Since meeting three years ago, adorable gay couple Davey and Omie have travelled together to 31 countries. It’s an even more amazing feat when you consider that they live in two different countries, Davey in London, U.K., Omie in Chicago, U.S. Almost all of their time together has been against backdrops of places they aren’t from.
We asked the transatlantic couple how they met, what they’ve learned from their adventures together and about the tougher moments lurking behind the happier ones.
You live on different continents. How did you meet?
Omie: I had just moved into a new apartment in Chicago. I had my dog. I had a full-time job. I had just been on a three-week trip. I applied for a job and they were like, “Do you know this job is in Miami?” I wasn’t sure. I was going to say no, but then I spoke to my therapist who was like, “You can go, have a free trip and enjoy two days in the Miami sun, and if you hate it, you have a free trip; and if you like it, you have a new job.” So that’s how I ended up in Miami from Saturday to Monday. That Sunday is when I met Davey on a dating app. The rest is history.

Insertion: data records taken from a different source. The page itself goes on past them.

-- ==== Sys2Proof/Decode.lean ====
section
/-! DEFINITION. The decoder (spec/30_encoding.md R92 to R113), total on any word and any bytes and
rejecting by name, and the encoder written from the same tables. -/

namespace Sys2Proof

/-! ## Bytes and words

The core moves whole words and has no byte order (spec/20_memory.md R67); where a word is laid out as
bytes it is little-endian, the spec's choice D19 (log 6). -/

/-- The word whose bytes, from the lowest address up, are `b0 b1 b2 b3`. -/
def wordOfBytes (b0 b1 b2 b3 : Byte) : Word := b3 ++ b2 ++ b1 ++ b0

/-- Byte `k` of a word, 0 the one at the lowest address. -/
def byteOfWord (w : Word) (k : Nat) : Byte := w.extractLsb' (8 * k) 8

/-! ## Fields (R92) -/

/-- `inst[6:0]`. -/
def opcodeOf (w : Word) : BitVec 7 := w.extractLsb' 0 7

/-- `inst[14:12]`. -/
def funct3Of (w : Word) : BitVec 3 := w.extractLsb' 12 3

/-- `inst[31:25]`. -/
def funct7Of (w : Word) : BitVec 7 := w.extractLsb' 25 7

/-- The register index that five bits name. -/
def regOfBits (b : BitVec 5) : RegIdx := b.toFin

/-- The five bits of a register index or shift amount. -/
def bitsOfReg (r : RegIdx) : BitVec 5 := BitVec.ofFin r

/-- `inst[11:7]`. -/
def rdOf (w : Word) : RegIdx := regOfBits (w.extractLsb' 7 5)

/-- `inst[19:15]`. -/
def rs1Of (w : Word) : RegIdx := regOfBits (w.extractLsb' 15 5)

/-- `inst[24:20]`. -/
def rs2Of (w : Word) : RegIdx := regOfBits (w.extractLsb' 20 5)

/-- The shift amount, `inst[24:20]`: the same bits as rs2 (R101). -/
def shamtOf (w : Word) : ShiftAmount := regOfBits (w.extractLsb' 20 5)

/-! ## Immediates (R95 to R100) -/

/-- `sext_12(inst[31:20])` (R96). -/
def immI (w : Word) : Word := (w.extractLsb' 20 12).signExtend 32

/-- `sext_12(inst[31:25] ++ inst[11:7])` (R97). -/
def immS (w : Word) : Word := (w.extractLsb' 25 7 ++ w.extractLsb' 7 5 : BitVec 12).signExtend 32

/-- `sext_13(inst[31] ++ inst[7] ++ inst[30:25] ++ inst[11:8] ++ 0b0)` (R98). -/
def immB (w : Word) : Word :=
  (w.extractLsb' 31 1 ++ w.extractLsb' 7 1 ++ w.extractLsb' 25 6 ++ w.extractLsb' 8 4 ++ 0#1
    : BitVec 13).signExtend 32

/-- `inst[31:12] ++ 0x000` (R99). -/
def immU (w : Word) : Word := w.extractLsb' 12 20 ++ 0#12

/-- `sext_21(inst[31] ++ inst[19:12] ++ inst[20] ++ inst[30:21] ++ 0b0)` (R100). -/
def immJ (w : Word) : Word :=
  (w.extractLsb' 31 1 ++ w.extractLsb' 12 8 ++ w.extractLsb' 20 1 ++ w.extractLsb' 21 10 ++ 0#1
    : BitVec 21).signExtend 32

/-! ## The decoder -/

/-- Why the decoder refuses: which part of the opcode map has no entry. Every one of these is the
DecodeFault of R113. -/
inductive DecodeReject where
  /-- Fewer bytes than an instruction has (never in a fetch, which reads a whole ROM word). -/
  | truncated
  /-- `inst[6:0]` is none of the ten opcodes of R103. -/
  | opcode
  /-- OP: no operation has this funct7 with this funct3 (R105). -/
  | opFunct
  /-- OP-IMM, funct3 101: funct7 is neither SRLI's nor SRAI's (R107). -/
  | opImmFunct7
  /-- BRANCH: funct3 010 or 011 (R108). -/
  | branchFunct3
  /-- LOAD: funct3 011, 110 or 111 (R109). -/
  | loadFunct3
  /-- STORE: funct3 011 to 111 (R109). -/
  | storeFunct3
  /-- SYSTEM: funct7 is neither 0 nor 1 (R110). -/
  | systemFunct7
  deriving DecidableEq, Repr

/-- The base ALU operations: OP with funct7 0000000 (R105). -/
def decodeOpBase (w : Word) : Instr :=
  if funct3Of w = 0b000 then .add (rdOf w) (rs1Of w) (rs2Of w)
  else if funct3Of w = 0b001 then .sll (rdOf w) (rs1Of w) (rs2Of w)
  else if funct3Of w = 0b010 then .slt (rdOf w) (rs1Of w) (rs2Of w)
  else if funct3Of w = 0b011 then .sltu (rdOf w) (rs1Of w) (rs2Of w)
  else if funct3Of w = 0b100 then .xor (rdOf w) (rs1Of w) (rs2Of w)
  else if funct3Of w = 0b101 then .srl (rdOf w) (rs1Of w) (rs2Of w)
  else if funct3Of w = 0b110 then .or (rdOf w) (rs1Of w) (rs2Of w)
  else .and (rdOf w) (rs1Of w) (rs2Of w)

/-- The MUL family: OP with funct7 0000001 (R105). -/
def decodeOpMul (w : Word) : Instr :=
  if funct3Of w = 0b000 then .mul (rdOf w) (rs1Of w) (rs2Of w)
  else if funct3Of w = 0b001 then .mulh (rdOf w) (rs1Of w) (rs2Of w)
  else if funct3Of w = 0b010 then .mulhsu (rdOf w) (rs1Of w) (rs2Of w)
  else if funct3Of w = 0b011 then .mulhu (rdOf w) (rs1Of w) (rs2Of w)
  else if funct3Of w = 0b100 then .div (rdOf w) (rs1Of w) (rs2Of w)
  else if funct3Of w = 0b101 then .divu (rdOf w) (rs1Of w) (rs2Of w)
  else if funct3Of w = 0b110 then .rem (rdOf w) (rs1Of w) (rs2Of w)
  else .remu (rdOf w) (rs1Of w) (rs2Of w)

/-- OP (R105). -/
def decodeOp (w : Word) : Except DecodeReject Instr :=
  if funct7Of w = 0b0000000 then .ok (decodeOpBase w)
  else if funct7Of w = 0b0000001 then .ok (decodeOpMul w)
  else if funct7Of w = 0b0100000 then
    if funct3Of w = 0b000 then .ok (.sub (rdOf w) (rs1Of w) (rs2Of w))
    else if funct3Of w = 0b101 then .ok (.sra (rdOf w) (rs1Of w) (rs2Of w))
    else .error .opFunct
  else .error .opFunct

/-- OP-IMM (R107). SLLI's bits 31:25 are not examined. -/
def decodeOpImm (w : Word) : Except DecodeReject Instr :=
  if funct3Of w = 0b000 then .ok (.addi (rdOf w) (rs1Of w) (immI w))
  else if funct3Of w = 0b001 then .ok (.slli (rdOf w) (rs1Of w) (shamtOf w))
  else if funct3Of w = 0b010 then .ok (.slti (rdOf w) (rs1Of w) (immI w))
  else if funct3Of w = 0b011 then .ok (.sltiu (rdOf w) (rs1Of w) (immI w))
  else if funct3Of w = 0b100 then .ok (.xori (rdOf w) (rs1Of w) (immI w))
  else if funct3Of w = 0b101 then
    if funct7Of w = 0b0000000 then .ok (.srli (rdOf w) (rs1Of w) (shamtOf w))
    else if funct7Of w = 0b0100000 then .ok (.srai (rdOf w) (rs1Of w) (shamtOf w))
    else .error .opImmFunct7
  else if funct3Of w = 0b110 then .ok (.ori (rdOf w) (rs1Of w) (immI w))
  else .ok (.andi (rdOf w) (rs1Of w) (immI w))

/-- BRANCH (R108). -/
def decodeBranch (w : Word) : Except DecodeReject Instr :=
  if funct3Of w = 0b000 then .ok (.beq (rs1Of w) (rs2Of w) (immB w))
  else if funct3Of w = 0b001 then .ok (.bne (rs1Of w) (rs2Of w) (immB w))
  else if funct3Of w = 0b100 then .ok (.blt (rs1Of w) (rs2Of w) (immB w))
  else if funct3Of w = 0b101 then .ok (.bge (rs1Of w) (rs2Of w) (immB w))
  else if funct3Of w = 0b110 then .ok (.bltu (rs1Of w) (rs2Of w) (immB w))
  else if funct3Of w = 0b111 then .ok (.bgeu (rs1Of w) (rs2Of w) (immB w))
  else .error .branchFunct3

/-- LOAD (R109). -/
def decodeLoad (w : Word) : Except DecodeReject Instr :=
  if funct3Of w = 0b000 then .ok (.lb (rdOf w) (rs1Of w) (immI w))
  else if funct3Of w = 0b001 then .ok (.lh (rdOf w) (rs1Of w) (immI w))
  else if funct3Of w = 0b010 then .ok (.lw (rdOf w) (rs1Of w) (immI w))
  else if funct3Of w = 0b100 then .ok (.lbu (rdOf w) (rs1Of w) (immI w))
  else if funct3Of w = 0b101 then .ok (.lhu (rdOf w) (rs1Of w) (immI w))
  else .error .loadFunct3

/-- STORE (R109). -/
def decodeStore (w : Word) : Except DecodeReject Instr :=
  if funct3Of w = 0b000 then .ok (.sb (rs1Of w) (rs2Of w) (immS w))
  else if funct3Of w = 0b001 then .ok (.sh (rs1Of w) (rs2Of w) (immS w))
  else if funct3Of w = 0b010 then .ok (.sw (rs1Of w) (rs2Of w) (immS w))
  else .error .storeFunct3

/-- SYSTEM (R110). Bits 24:7 are not examined. -/
def decodeSystem (w : Word) : Except DecodeReject Instr :=
  if funct7Of w = 0b0000000 then .ok .ecall
  else if funct7Of w = 0b0000001 then .ok .ebreak
  else .error .systemFunct7

/-- `decode(word)` (R102, R103): every word gives an instruction or a rejection (R112, R113).
JALR's funct3 is not examined (R111). -/
def decodeWord (w : Word) : Except DecodeReject Instr :=
  if opcodeOf w = 0b0110011 then decodeOp w
  else if opcodeOf w = 0b0010011 then decodeOpImm w
  else if opcodeOf w = 0b0110111 then .ok (.lui (rdOf w) (immU w))
  else if opcodeOf w = 0b0010111 then .ok (.auipc (rdOf w) (immU w))
  else if opcodeOf w = 0b1101111 then .ok (.jal (rdOf w) (immJ w))
  else if opcodeOf w = 0b1100111 then .ok (.jalr (rdOf w) (rs1Of w) (immI w))
  else if opcodeOf w = 0b1100011 then decodeBranch w
  else if opcodeOf w = 0b0000011 then decodeLoad w
  else if opcodeOf w = 0b0100011 then decodeStore w
  else if opcodeOf w = 0b1110011 then decodeSystem w
  else .error .opcode

/-- The decoder on bytes: one instruction and the bytes after it. -/
def decode : List Byte → Except DecodeReject (Instr × List Byte)
  | b0 :: b1 :: b2 :: b3 :: rest =>
    match decodeWord (wordOfBytes b0 b1 b2 b3) with
    | .ok i => .ok (i, rest)
    | .error r => .error r
  | _ => .error .truncated

/-- The word an instruction of `nbits` bits `w` is stored as: the bits above `nbits` are zero. -/
def tableWord (nbits w : Nat) : Word := BitVec.ofNat 32 (w % 2 ^ min nbits 32)

/-- What the decoder reads from an instruction whose bits are `w`, numbered as the opcode table
numbers them. -/
def decodeTableWord (nbits w : Nat) : Option Instr :=
  let word := tableWord nbits w
  match decode [byteOfWord word 0, byteOfWord word 1, byteOfWord word 2, byteOfWord word 3] with
  | .ok (i, _) => some i
  | .error _ => none

/-! ## The encoder (R93, R94, R104) -/

/-- R format. -/
def encodeR (f7 : BitVec 7) (rs2 rs1 : RegIdx) (f3 : BitVec 3) (rd : RegIdx) (op : BitVec 7) :
    Word :=
  f7 ++ bitsOfReg rs2 ++ bitsOfReg rs1 ++ f3 ++ bitsOfReg rd ++ op

/-- I format. -/
def encodeI (imm : Word) (rs1 : RegIdx) (f3 : BitVec 3) (rd : RegIdx) (op : BitVec 7) : Word :=
  imm.extractLsb' 0 12 ++ bitsOfReg rs1 ++ f3 ++ bitsOfReg rd ++ op

/-- S format. -/
def encodeS (imm : Word) (rs2 rs1 : RegIdx) (f3 : BitVec 3) (op : BitVec 7) : Word :=
  imm.extractLsb' 5 7 ++ bitsOfReg rs2 ++ bitsOfReg rs1 ++ f3 ++ imm.extractLsb' 0 5 ++ op

/-- B format. -/
def encodeB (imm : Word) (rs2 rs1 : RegIdx) (f3 : BitVec 3) (op : BitVec 7) : Word :=
  imm.extractLsb' 12 1 ++ imm.extractLsb' 5 6 ++ bitsOfReg rs2 ++ bitsOfReg rs1 ++ f3 ++
    imm.extractLsb' 1 4 ++ imm.extractLsb' 11 1 ++ op

/-- U format. -/
def encodeU (imm : Word) (rd : RegIdx) (op : BitVec 7) : Word :=
  imm.extractLsb' 12 20 ++ bitsOfReg rd ++ op

/-- J format. -/
def encodeJ (imm : Word) (rd : RegIdx) (op : BitVec 7) : Word :=
  imm.extractLsb' 20 1 ++ imm.extractLsb' 1 10 ++ imm.extractLsb' 11 1 ++ imm.extractLsb' 12 8 ++
    bitsOfReg rd ++ op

Davey: I travel a lot around the United States. I was supposed to be at a conference in Miami, but by the time I’d booked my internal flights, the conference had been cancelled. So I was in Miami for the weekend. I tried to book a flight to New York, but it was astronomically expensive. I didn’t know what to do in Miami, I was there for absolutely zero reason. We met on a dating app while I was there. A couple of months later, I was in Los Angeles on a work trip and Omar was in the area seeing his brother, and we were like, “Do you want to hang out again?” One trip led to another. From the start, it’s been a relationship built on travelling to different places together.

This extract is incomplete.